[Pgpool-general] Several questions about pgpool

Mon Aug 14 15:21:27 UTC 2006

On Monday 14 August 2006 04:51 am, you wrote:
> > > Odd. If the number of concurret transactions becomes larger,
> > > then the distribution of connections should become more uniform, no?
> > 
> > Hm, what do you mean by more uniform? I don't worry about connection distribution, but
> > about connections number. I'll give you an example. Imagine you have a server farm of,
> > let's say 50 servers that are "workers" or "nodes" of a cluster setup. Each node has identical
> > setup and each node needs to have let's say 3 permanent connections to the database for
> > several daemons running on them. Again each node using usernames "user1", "user2" and
> > "user3" for DB connections. In this case we will have 150 connections to pgpool. This is unavoidable,
> > but we also will have 150 database connections, which is what I'm trying to avoid. 
> > Suppose that application I'm running is not very database intensive and those connections are
> > "idle" most of the time. In my particular application I'd estimate 20 backend connections at max
> > would be able to serve all the needs if client connections could be multiplexed into DB connections.
> > Do you think I'm talking about something marginal?
> 
> Why don't you ask programmers to release database connections as soon
> as the database processing finished then?

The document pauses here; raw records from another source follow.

theorem startsAs_enterActive {j : Nat} (x : Nat × Nat) (h : StartsAs p segs (s.wg j)) : StartsAs p segs ((s.enterActive x).wg j) := by
  have warp (n : Nat) : ((s.enterActive x).wg j).warp n =
      if j = x.1 ∧ n = x.2 then _ else (s.wg j).warp n := warp_updWarp s x.1 x.2 j n _
  have rest : ((s.enterActive x).wg j).status = (s.wg j).status ∧ ((s.enterActive x).wg j).bars = (s.wg j).bars := by
    rw [State.enterActive, State.updWarp, wg_updWg]
    split
    · next e => rw [e]; exact ⟨rfl, rfl⟩
    · exact ⟨rfl, rfl⟩
  refine ⟨rest.1.trans h.resident, rest.2.trans h.bars, fun n hn => ?_, fun n hn => ?_, fun n hn => ?_⟩ <;> rw [warp] <;> split
  · next e => obtain ⟨rfl, rfl⟩ := e; exact h.segImage _ hn
  · exact h.segImage n hn
  · next e => obtain ⟨rfl, rfl⟩ := e; exact h.regs _ hn
  · exact h.regs n hn
  · next e => obtain ⟨rfl, rfl⟩ := e; exact h.lanes _ hn
  · exact h.lanes n hn

theorem startsAs_joinActive {j : Nat} (k : Nat) (h : StartsAs p segs (s.wg j)) : StartsAs p segs ((s.joinActive k).wg j) := by
  unfold State.joinActive
  generalize List.range _ = l
  induction l generalizing s with
  | nil => exact h
  | cons w l ih =>
    refine ih ?_
    dsimp only
    split
    · exact startsAs_enterActive _ h
    · exact h

end

/-- The workgroup that a start puts onto a core, before its warps enter their active sets. -/
theorem occupy_places (s : State) (k core : Nat) (g : Workgroup) :
    ∃ (u : State) (g' : Workgroup), s.occupy k core g = ({ u with wgs := SMap.set {} u.wgs k g' }).joinActive k ∧ s.PlacesOnly u ∧ u.wgs = s.wgs ∧
      g'.status = .resident ∧ g'.bars = g.bars ∧ ∀ w < (s.packet k).warps, (g'.warp w).segs = (g.warp w).segs ∧
        (g'.warp w).regs = (g.warp w).regs ∧ (g'.warp w).lanes = (g.warp w).lanes := by
  refine ⟨_, _, rfl, ?_, ?_, rfl, rfl, fun w hw => ?_⟩
  · refine State.PlacesOnly.trans ?_ (placesOnly_updCore ..)
    split
    · exact placesOnly_refl s
    · exact (placesOnly_updCore ..).trans (placesOnly_updCore ..)
  · rw [updCore_wgs]
    split <;> rfl
  · rw [Workgroup.warp, get_numbered _ _ hw]
    exact ⟨rfl, rfl, rfl⟩

section
variable {s : State} {l : Nat}

/-- A group that is placed is placed on one quad. -/
theorem placeGroup_quad {ms qs : List Nat} {u : State} (placed : s.placeGroup l ms qs = some u) : ∃ q, s.placeOn q l ms = some u := by
  induction qs with
  | nil => cases placed
  | cons q qs ih =>
    unfold State.placeGroup at placed
    split at placed
    · next admitted =>
      cases placed
      unfold State.quadAdmits at admitted
      split at admitted
      · exact ⟨q, admitted⟩
      · cases admitted
    · exact ih placed

theorem placesOnly_startWg (s : State) (l wgid core : Nat) : s.PlacesOnly (s.startWg l wgid core) := by
  obtain ⟨u, g, placed, only, -⟩ := occupy_places s (wgKey l wgid) core _
  rw [State.startWg, placed]
  refine only.trans (State.PlacesOnly.trans ?_ (placesOnly_joinActive _ _))
  rfl

theorem placesOnly_placeOn (q : Nat) {ms : List Nat} {u : State} (placed : s.placeOn q l ms = some u) : s.PlacesOnly u := by
  induction ms generalizing s with
  | nil => cases placed; exact placesOnly_refl _
  | cons w ms ih =>
    unfold State.placeOn at placed
    split at placed
    · exact (placesOnly_startWg ..).trans (ih placed)
    · cases placed

theorem placesOnly_placeGroup {ms qs : List Nat} {u : State} (placed : s.placeGroup l ms qs = some u) : s.PlacesOnly u := by
  obtain ⟨q, placed⟩ := placeGroup_quad placed
  exact placesOnly_placeOn q placed

theorem keyLaunch_wgKey (l : Nat) {wgid : Nat} (h : wgid < 2 ^ 32) : keyLaunch (wgKey l wgid) = l := by
  rw [keyLaunch, wgKey]; omega

variable {p : Packet} {segs : SMap Word} (hp : (s.launch l).packet = p) (hsegs : s.segImage (s.launch l).ctx = segs)
include hp hsegs

/-- A start of a workgroup of a launch gives it its start state, and leaves that of the launch's workgroups that have it. -/
theorem startsAs_startWg {wgid : Nat} (core : Nat) (small : wgid < 2 ^ 32) {j : Nat} (h : StartsAs p segs (s.wg j) ∨ j = wgKey l wgid) :
    StartsAs p segs ((s.startWg l wgid core).wg j) := by
  obtain ⟨u, g, placed, only, wgs, resident, bars, warps⟩ := occupy_places s (wgKey l wgid) core
    { launch := l, wgid, warps := (List.range p.warps).map fun w => (w, startWarp p segs w 0 0), bars := startBars p, stages := startStages p }
  have packet : s.packet (wgKey l wgid) = p := by rw [State.packet, keyLaunch_wgKey l small, hp]
  have warp (n : Nat) (hn : n < p.warps) := get_numbered ({} : Warp) (fun w => startWarp p segs w 0 0) hn
  rw [State.startWg, hp, hsegs, placed]
  apply startsAs_joinActive
  have after : State.wg { u with wgs := SMap.set {} u.wgs (wgKey l wgid) g } j = if j = wgKey l wgid then g else s.wg j := by
    rw [State.wg, SMap.get_set, wgs]; rfl
  rw [after]
  split
  · refine ⟨resident, bars, fun n hn => ?_, fun n hn => ?_, fun n hn => ?_⟩ <;> obtain ⟨hs, hr, hl⟩ := warps n (packet ▸ hn)
    · exact hs.trans (congrArg Warp.segs (warp n hn))
    · exact hr.trans (congrArg Warp.regs (warp n hn))
    · exact hl.trans (congrArg Warp.lanes (warp n hn))
  · next other => exact h.resolve_right other

/-- A group that is placed has started. -/
theorem placeOn_starts (q : Nat) {ms : List Nat} (small : ∀ w ∈ ms, w < 2 ^ 32) {u : State} (placed : s.placeOn q l ms = some u) :
    ∀ j, (StartsAs p segs (s.wg j) ∨ ∃ w ∈ ms, j = wgKey l w) → StartsAs p segs (u.wg j) := by
  induction ms generalizing s with
  | nil =>
    cases placed
    exact fun j h => h.resolve_right (by simp)
  | cons w ms ih =>
    rw [List.forall_mem_cons] at small
    unfold State.placeOn at placed
    split at placed
    · next c _ =>
      have only := placesOnly_startWg s l w (4 * q + c)
      refine fun j h => ih (by rw [only.launch, hp]) (by rw [only.segImage, only.launch, hsegs]) small.2 placed j ?_
      have start := startsAs_startWg hp hsegs (4 * q + c) small.1 (j := j)
      rcases h with h | ⟨v, hv, e⟩
      · exact .inl (start (.inl h))
      · obtain rfl | hv := List.mem_cons.1 hv
        · exact .inl (start (.inr e))
        · exact .inr ⟨v, hv, e⟩
    · cases placed

theorem placeGroup_starts {ms : List Nat} (small : ∀ w ∈ ms, w < 2 ^ 32) {qs : List Nat} {u : State} (placed : s.placeGroup l ms qs = some u) :
    ∀ w ∈ ms, StartsAs p segs (u.wg (wgKey l w)) := by
  obtain ⟨q, placed⟩ := placeGroup_quad placed
  exact fun w hw => placeOn_starts hp hsegs q small placed _ (.inr ⟨w, hw, rfl⟩)

end

/-! ### The groups of a launch -/

/-- A launch has fewer workgroups left to dispatch than before. -/
def Launch.Before (x y : Launch) : Prop := x.nextWg + y.returned.length < y.nextWg + x.returned.length

section
variable {x : Launch}

theorem nextGroup_fresh (h : x.returned = []) :
    x.nextGroup = ((List.range (Nat.max 1 x.packet.qgroup)).map (x.nextWg + ·)).filter (· < x.packet.grid) := by
  rw [Launch.nextGroup, h]; rfl
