-- ==== Sys2Proof/Machine/Predictor.lean ====
section
/-! DEFINITION. gshare_predictor, branch_target_buffer, btb_update_logic (46_branch_predictor.md). -/

namespace Sys2Proof.Machine

/-- `BtbIndex(pc) = pc[11:2]` (R262). -/
def btbIndex (pc : Word) : BitVec 10 := pc.extractLsb' 2 10

/-- `PatternIndex(pc) = GHR ^ pc[9:2]` (R263). -/
def patternIndex (ghr : BitVec 8) (pc : Word) : BitVec 8 := ghr ^^^ pc.extractLsb' 2 8

/-- The BTB entry a pc selects (R262). -/
def State.btbEntry (s : State) (pc : Word) : BtbEntry := s.btb.get (btbIndex pc).toFin

/-- The pattern counter at an index. -/
def State.counter (s : State) (i : BitVec 8) : BitVec 2 := s.pht.get i.toFin

/-- What `Predict` returns. -/
structure Prediction where
  nextPc : Word
  isBranch : Bool
  taken : Bool
deriving DecidableEq, Repr

/-- The entry holds the branch at `pc`: valid, and all 32 address bits equal (R262). -/
def BtbEntry.hits (e : BtbEntry) (pc : Word) : Bool := e.valid && e.addr == pc

/-- `Predict(pc)` (R264, R265, R266); it changes no state (R267). -/
def State.predict (s : State) (pc : Word) : Prediction :=
  let e := s.btbEntry pc
  if e.hits pc then
    if e.uncond || decide (1 < (s.counter (patternIndex s.ghr pc)).toNat) then
      ⟨e.target, true, true⟩
    else ⟨nextSeq pc, true, false⟩
  else ⟨nextSeq pc, false, false⟩

/-- A 2-bit counter counts up, saturating at 3, or down, saturating at 0 (R268, R270). -/
def saturate (c : BitVec 2) (taken : Bool) : BitVec 2 :=
  if taken then (if c = 3 then 3 else c + 1) else (if c = 0 then 0 else c - 1)

/-- The history with an outcome shifted into bit 0; bit 7 is dropped (R268). -/
def shiftHistory (ghr : BitVec 8) (taken : Bool) : BitVec 8 :=
  (ghr <<< 1) ||| (if taken then 1 else 0)

/-- `Update(pc, taken)`: the counter at the index of the history before the shift, then the history
(R268, R269; 92 D41). -/
def State.updateDirection (s : State) (pc : Word) (taken : Bool) : State :=
  let i := patternIndex s.ghr pc
  { s with pht := s.pht.set i.toFin (saturate (s.counter i) taken), ghr := shiftHistory s.ghr taken }

/-- `BtbRefresh(pc, target, uncond)`: the entry is overwritten (R272). -/
def State.refreshBtb (s : State) (pc target : Word) (uncond : Bool) : State :=
  { s with btb := s.btb.set (btbIndex pc).toFin ⟨true, pc, target, uncond⟩ }

end Sys2Proof.Machine
end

In other words you're suggesting reopening database connection for every query - the point I made at the
very beginning of this discussion that I see 2 ways to deal with it:
1. reopening connection for every transaction
2. employing connection manager
I don't think that using the 1st method is always possible - think about the cases where I don't have control over source code and
more important I don't think that it's always practical and makes sense from the performance point view. 
If I say that connection is idle most of the time it doesn't mean that it's idle for minutes. 
Suppose that those daemons issue SELECT query on average every second and the processing time of 
those SELECTs is averages at 10ms. The connection will be idle 99% of the time, but I don't think that
having 150 clients reconnecting/reauthenticating every second is a wise design. 
After all applications open permanent connections for the reason them to be readily available when 
they needed and clients can be served ASAP.

> > > Your arguments sound not very strong to me. It seems you are saying
> > > that "big names do like this, tnen we should do like them too".
> > 
> > This is not what I meant to say. What I meant to say was that I think they've done it for a reason.
> > If you can suggest a solution better then "connection manager" I described, I'd very appreciate it.
> 
> Look like a circular argument:-) I think you should tell me the reason
> why big names do like that first.

I think I made myself as clear as I could. The reason is to better distribute available resources. 
It is my understanding that backend connection, even idle, eats up backend resources in terms
of memory,sockets,select/pool calls,etc. Every documentation I've read says that it's better
to have the number of concurrent clients to the minimum. Also I think that this is a commonly
perceived view that postgres performance will degrade as a number of concurrent connections grow.

> > > That's exactly what I'm worring about. I don't think the workaround is
> > > trivial. Do you know how these big names handle this problem?
> > 
> > I don't know, but I can propose several workarounds out of the top of my head with the first and simplest
> > is to require clients that use these commands to reset it after each query, similar to the way you require now
> > that calling functions with side effects to be issued in the manner that will prohibit them from being load-balanced.
> 
> My guess is they do exactly what we are doing now. Probably the only
> difference is they use thread pool while we are using process pool. I
> don't think they allow to steal a not-yet-finished-session (probably
> the thread would be marked as "busy").

Well I don't think so. At least this is not what they advertise.
It doesn't matter anyway. I brought those names up as an example to make it
easier to understand what I mean. Again 
I can't see another way to cope with ever-increasing number of concurrent backend connections
except connection manager. If you don't agree, please tell me what you think would be a better
solution.

 > > In other words you can make it clear in documentation and push responsibility to the users.
> > Another way that comes to my mind would be to use dedicated backend connections for such clients, i.e. to work
> > with them the same way pgpool works now. 
> > And finally you can watch which SET commands issued by a client and attach it to session properties, so no other
> > clients (unless they issued the same SET commands) would match.
> 
> Again, I think you'd better to teach programmers release the database
> connection earlier. I think pgpool is designed for short but large
> number of sessions, something like web based systems. 

pgpool may be designed to handle any number of sessions. Unfortunately postgres isn't designed to
handle large number of concurrent clients and pgpool doesn't help it in any way, while
in my opinion, it's very logical place to do it (except redesigning postgres of course).
As such I'd say that a couple of pgpool-postgres at he moment are not designed to handle
large number of concurrent sessions.

> > > > You mentioned pgpool-II several times on the list. Could you please point me
> > > > to where I can read about it and watch it progress?
> > > > Thanks.
> > > 
> > > The progress of the project is not open at the moment but it will be
> > > finished by the end of this August anyway. pgpool-II will be
> > > distributed as open source software via pgfoundry in September. Also
> > > the presentation material at the PostgreSQL Anniversary Summit is
> > > placed at:
> > > 
> > > http://www.sraoss.co.jp/event_seminar/2006/pgpool_feat_and_devel.pdf
> > > 
> > > If you want to obtain the source code before September, please let me
> > > know.
> > 
> > Thanks for the info. I'll check that link. At the moment I'd just like to see where it's going.
> 
> You are welcome. Please feel free to ask questions regarding
> pgpool-II.
> --
> Tatsuo Ishii
> SRA OSS, Inc. Japan
>